Source data →

-- Opening Marker --

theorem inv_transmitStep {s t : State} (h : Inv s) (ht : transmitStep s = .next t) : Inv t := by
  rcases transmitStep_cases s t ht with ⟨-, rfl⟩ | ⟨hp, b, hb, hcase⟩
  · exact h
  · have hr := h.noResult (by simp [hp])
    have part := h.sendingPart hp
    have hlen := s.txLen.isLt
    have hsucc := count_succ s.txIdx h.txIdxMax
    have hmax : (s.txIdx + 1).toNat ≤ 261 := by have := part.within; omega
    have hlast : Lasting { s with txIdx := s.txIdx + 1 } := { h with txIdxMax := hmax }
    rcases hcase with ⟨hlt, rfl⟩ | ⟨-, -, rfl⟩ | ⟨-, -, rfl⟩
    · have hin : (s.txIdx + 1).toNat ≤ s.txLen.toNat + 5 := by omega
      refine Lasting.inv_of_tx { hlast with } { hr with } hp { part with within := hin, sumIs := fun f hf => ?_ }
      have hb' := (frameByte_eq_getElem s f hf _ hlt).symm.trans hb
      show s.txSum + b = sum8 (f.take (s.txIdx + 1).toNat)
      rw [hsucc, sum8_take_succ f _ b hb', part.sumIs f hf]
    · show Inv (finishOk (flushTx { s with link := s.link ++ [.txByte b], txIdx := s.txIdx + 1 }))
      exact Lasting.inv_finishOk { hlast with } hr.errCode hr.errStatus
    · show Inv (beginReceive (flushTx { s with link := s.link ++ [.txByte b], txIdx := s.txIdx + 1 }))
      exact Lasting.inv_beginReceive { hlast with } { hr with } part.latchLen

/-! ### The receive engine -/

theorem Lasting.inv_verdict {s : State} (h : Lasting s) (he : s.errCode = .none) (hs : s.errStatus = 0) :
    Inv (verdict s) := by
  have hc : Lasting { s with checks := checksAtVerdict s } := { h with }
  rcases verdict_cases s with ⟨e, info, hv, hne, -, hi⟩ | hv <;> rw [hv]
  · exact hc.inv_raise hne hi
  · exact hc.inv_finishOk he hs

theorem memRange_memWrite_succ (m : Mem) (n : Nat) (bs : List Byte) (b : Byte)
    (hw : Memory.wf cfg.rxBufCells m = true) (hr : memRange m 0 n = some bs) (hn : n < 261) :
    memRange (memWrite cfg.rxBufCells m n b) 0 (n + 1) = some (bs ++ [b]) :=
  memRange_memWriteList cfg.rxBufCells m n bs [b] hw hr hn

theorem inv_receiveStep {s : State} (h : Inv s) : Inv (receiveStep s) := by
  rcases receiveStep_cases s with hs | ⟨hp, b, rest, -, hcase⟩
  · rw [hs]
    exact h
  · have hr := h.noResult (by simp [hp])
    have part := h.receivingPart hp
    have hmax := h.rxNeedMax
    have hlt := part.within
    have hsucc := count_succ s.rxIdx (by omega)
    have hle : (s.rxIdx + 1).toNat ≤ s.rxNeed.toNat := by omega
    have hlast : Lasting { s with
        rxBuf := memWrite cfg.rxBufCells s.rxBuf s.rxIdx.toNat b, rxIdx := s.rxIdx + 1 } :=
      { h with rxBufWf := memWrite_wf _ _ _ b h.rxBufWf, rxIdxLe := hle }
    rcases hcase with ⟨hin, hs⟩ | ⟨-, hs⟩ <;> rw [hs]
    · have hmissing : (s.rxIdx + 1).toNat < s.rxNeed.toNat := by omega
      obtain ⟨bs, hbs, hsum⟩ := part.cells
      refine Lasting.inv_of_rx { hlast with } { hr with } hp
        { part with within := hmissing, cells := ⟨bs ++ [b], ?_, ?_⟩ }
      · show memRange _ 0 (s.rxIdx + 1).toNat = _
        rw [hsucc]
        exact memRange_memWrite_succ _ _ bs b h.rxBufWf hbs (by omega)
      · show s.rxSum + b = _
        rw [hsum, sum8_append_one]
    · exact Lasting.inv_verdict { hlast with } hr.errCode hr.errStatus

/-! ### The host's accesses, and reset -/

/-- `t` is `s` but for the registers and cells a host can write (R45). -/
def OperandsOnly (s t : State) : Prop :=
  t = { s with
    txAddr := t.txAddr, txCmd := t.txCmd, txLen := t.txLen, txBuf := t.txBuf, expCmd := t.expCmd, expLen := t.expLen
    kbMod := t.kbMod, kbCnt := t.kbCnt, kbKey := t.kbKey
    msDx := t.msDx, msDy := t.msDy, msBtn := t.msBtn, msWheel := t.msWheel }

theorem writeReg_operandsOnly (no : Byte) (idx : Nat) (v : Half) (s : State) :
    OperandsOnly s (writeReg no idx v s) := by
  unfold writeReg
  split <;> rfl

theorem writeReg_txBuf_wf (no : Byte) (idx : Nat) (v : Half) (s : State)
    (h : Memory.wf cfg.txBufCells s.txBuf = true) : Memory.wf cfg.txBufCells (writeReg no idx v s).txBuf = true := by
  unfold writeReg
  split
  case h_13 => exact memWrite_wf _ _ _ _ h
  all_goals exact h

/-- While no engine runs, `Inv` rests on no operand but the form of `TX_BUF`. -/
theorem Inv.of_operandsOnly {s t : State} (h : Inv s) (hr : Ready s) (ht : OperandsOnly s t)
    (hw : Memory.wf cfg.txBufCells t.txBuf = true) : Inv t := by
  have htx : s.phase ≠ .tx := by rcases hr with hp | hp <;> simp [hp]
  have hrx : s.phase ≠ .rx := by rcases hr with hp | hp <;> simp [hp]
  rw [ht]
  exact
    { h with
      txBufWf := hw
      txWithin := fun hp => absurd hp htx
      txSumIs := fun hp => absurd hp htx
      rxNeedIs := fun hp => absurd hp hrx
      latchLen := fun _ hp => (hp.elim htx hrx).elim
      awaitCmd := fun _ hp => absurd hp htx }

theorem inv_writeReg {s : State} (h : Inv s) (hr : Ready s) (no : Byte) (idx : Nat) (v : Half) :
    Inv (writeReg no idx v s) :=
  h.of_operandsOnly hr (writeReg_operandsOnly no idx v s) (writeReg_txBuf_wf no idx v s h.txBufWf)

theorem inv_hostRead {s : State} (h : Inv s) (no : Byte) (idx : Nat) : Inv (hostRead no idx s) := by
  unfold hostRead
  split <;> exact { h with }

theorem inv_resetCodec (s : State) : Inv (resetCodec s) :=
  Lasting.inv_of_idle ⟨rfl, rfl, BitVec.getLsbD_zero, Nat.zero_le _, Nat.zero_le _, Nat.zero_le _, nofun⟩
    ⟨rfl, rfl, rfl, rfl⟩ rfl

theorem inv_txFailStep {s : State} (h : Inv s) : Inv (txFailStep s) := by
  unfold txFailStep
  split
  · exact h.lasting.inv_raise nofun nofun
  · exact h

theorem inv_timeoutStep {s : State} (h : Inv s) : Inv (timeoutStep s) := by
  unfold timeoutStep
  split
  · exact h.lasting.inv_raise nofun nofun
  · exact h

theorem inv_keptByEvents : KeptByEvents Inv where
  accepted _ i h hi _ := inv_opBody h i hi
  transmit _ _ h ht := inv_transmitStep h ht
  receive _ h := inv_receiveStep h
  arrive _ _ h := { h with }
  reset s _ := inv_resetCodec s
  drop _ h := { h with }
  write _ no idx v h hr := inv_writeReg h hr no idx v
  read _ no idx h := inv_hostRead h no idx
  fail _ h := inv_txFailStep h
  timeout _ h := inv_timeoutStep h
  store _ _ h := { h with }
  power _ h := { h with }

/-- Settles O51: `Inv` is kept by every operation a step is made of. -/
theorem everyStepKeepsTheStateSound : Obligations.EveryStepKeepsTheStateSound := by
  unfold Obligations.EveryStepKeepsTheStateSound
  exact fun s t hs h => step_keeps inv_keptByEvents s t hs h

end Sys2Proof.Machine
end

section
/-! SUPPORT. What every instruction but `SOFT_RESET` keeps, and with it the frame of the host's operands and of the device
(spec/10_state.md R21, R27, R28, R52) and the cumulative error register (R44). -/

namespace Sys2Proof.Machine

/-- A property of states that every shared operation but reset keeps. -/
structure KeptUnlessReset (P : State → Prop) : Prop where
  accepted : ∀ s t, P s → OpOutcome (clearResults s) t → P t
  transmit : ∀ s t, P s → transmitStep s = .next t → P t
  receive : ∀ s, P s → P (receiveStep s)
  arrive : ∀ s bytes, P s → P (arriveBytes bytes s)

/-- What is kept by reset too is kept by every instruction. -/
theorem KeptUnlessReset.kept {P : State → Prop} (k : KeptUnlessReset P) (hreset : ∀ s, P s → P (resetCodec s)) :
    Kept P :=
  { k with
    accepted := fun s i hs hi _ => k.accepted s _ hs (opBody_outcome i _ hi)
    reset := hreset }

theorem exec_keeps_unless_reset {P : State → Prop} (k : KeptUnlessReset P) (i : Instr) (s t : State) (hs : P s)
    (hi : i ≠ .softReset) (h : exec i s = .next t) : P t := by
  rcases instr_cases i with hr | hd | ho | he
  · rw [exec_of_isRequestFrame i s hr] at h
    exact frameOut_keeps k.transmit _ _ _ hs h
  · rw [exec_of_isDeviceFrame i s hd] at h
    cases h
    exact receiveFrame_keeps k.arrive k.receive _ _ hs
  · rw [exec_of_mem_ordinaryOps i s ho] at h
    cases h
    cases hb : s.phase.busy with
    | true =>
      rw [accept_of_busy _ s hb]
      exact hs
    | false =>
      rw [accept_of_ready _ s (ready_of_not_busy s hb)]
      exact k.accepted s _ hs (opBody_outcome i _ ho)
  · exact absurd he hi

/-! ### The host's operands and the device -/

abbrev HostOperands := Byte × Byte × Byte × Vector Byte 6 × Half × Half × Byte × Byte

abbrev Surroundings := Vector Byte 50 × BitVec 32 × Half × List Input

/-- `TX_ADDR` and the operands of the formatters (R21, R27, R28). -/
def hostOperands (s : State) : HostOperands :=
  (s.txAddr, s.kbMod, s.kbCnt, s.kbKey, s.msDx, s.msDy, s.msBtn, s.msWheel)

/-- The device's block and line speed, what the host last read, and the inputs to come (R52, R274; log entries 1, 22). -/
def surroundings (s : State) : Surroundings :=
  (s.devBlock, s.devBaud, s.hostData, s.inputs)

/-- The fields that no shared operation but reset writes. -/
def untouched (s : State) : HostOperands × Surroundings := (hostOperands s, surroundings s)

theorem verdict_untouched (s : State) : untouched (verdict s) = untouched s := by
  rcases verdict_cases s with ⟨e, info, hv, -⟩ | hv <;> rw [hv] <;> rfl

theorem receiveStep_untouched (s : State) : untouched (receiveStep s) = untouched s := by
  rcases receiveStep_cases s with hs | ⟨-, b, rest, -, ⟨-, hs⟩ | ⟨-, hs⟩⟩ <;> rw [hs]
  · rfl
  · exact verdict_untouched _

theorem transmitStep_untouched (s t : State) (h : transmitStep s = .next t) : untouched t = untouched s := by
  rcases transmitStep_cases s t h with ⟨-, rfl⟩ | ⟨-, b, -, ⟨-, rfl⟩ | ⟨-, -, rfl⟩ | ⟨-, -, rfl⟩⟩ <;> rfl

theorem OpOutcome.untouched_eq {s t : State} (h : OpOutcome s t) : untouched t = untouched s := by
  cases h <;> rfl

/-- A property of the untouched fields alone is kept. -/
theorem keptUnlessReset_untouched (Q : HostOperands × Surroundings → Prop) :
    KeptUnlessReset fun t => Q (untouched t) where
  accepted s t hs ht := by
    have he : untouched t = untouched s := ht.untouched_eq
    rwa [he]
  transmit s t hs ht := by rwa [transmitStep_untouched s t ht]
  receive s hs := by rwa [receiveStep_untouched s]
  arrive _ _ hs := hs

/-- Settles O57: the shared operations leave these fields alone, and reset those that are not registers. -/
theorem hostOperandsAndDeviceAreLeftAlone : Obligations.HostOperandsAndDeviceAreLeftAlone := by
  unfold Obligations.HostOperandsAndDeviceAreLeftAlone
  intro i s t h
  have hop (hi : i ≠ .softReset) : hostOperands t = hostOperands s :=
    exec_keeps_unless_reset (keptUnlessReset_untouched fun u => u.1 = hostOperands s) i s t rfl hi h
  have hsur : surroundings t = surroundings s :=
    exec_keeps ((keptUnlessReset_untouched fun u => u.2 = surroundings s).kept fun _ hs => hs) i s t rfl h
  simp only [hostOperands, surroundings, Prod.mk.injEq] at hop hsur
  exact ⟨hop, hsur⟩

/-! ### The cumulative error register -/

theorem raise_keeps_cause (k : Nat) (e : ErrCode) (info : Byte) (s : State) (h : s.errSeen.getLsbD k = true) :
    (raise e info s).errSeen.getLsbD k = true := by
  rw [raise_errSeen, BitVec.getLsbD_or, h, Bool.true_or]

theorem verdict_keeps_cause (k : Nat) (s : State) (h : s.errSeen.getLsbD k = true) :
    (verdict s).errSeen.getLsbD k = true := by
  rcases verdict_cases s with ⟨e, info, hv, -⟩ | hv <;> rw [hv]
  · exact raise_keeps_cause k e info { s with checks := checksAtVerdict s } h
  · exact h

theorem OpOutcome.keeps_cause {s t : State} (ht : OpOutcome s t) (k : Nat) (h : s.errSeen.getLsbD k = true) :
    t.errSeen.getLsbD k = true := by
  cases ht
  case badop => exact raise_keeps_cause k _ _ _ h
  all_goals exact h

-- Closing Marker --

WORK TO BE COMPLETED → Whichever lines of the records above hold the word "error" should all be copied out.

TASK RESULT →
(spec/10_state.md R21, R27, R28, R52) and the cumulative error register (R44). -/
/-! ### The cumulative error register -/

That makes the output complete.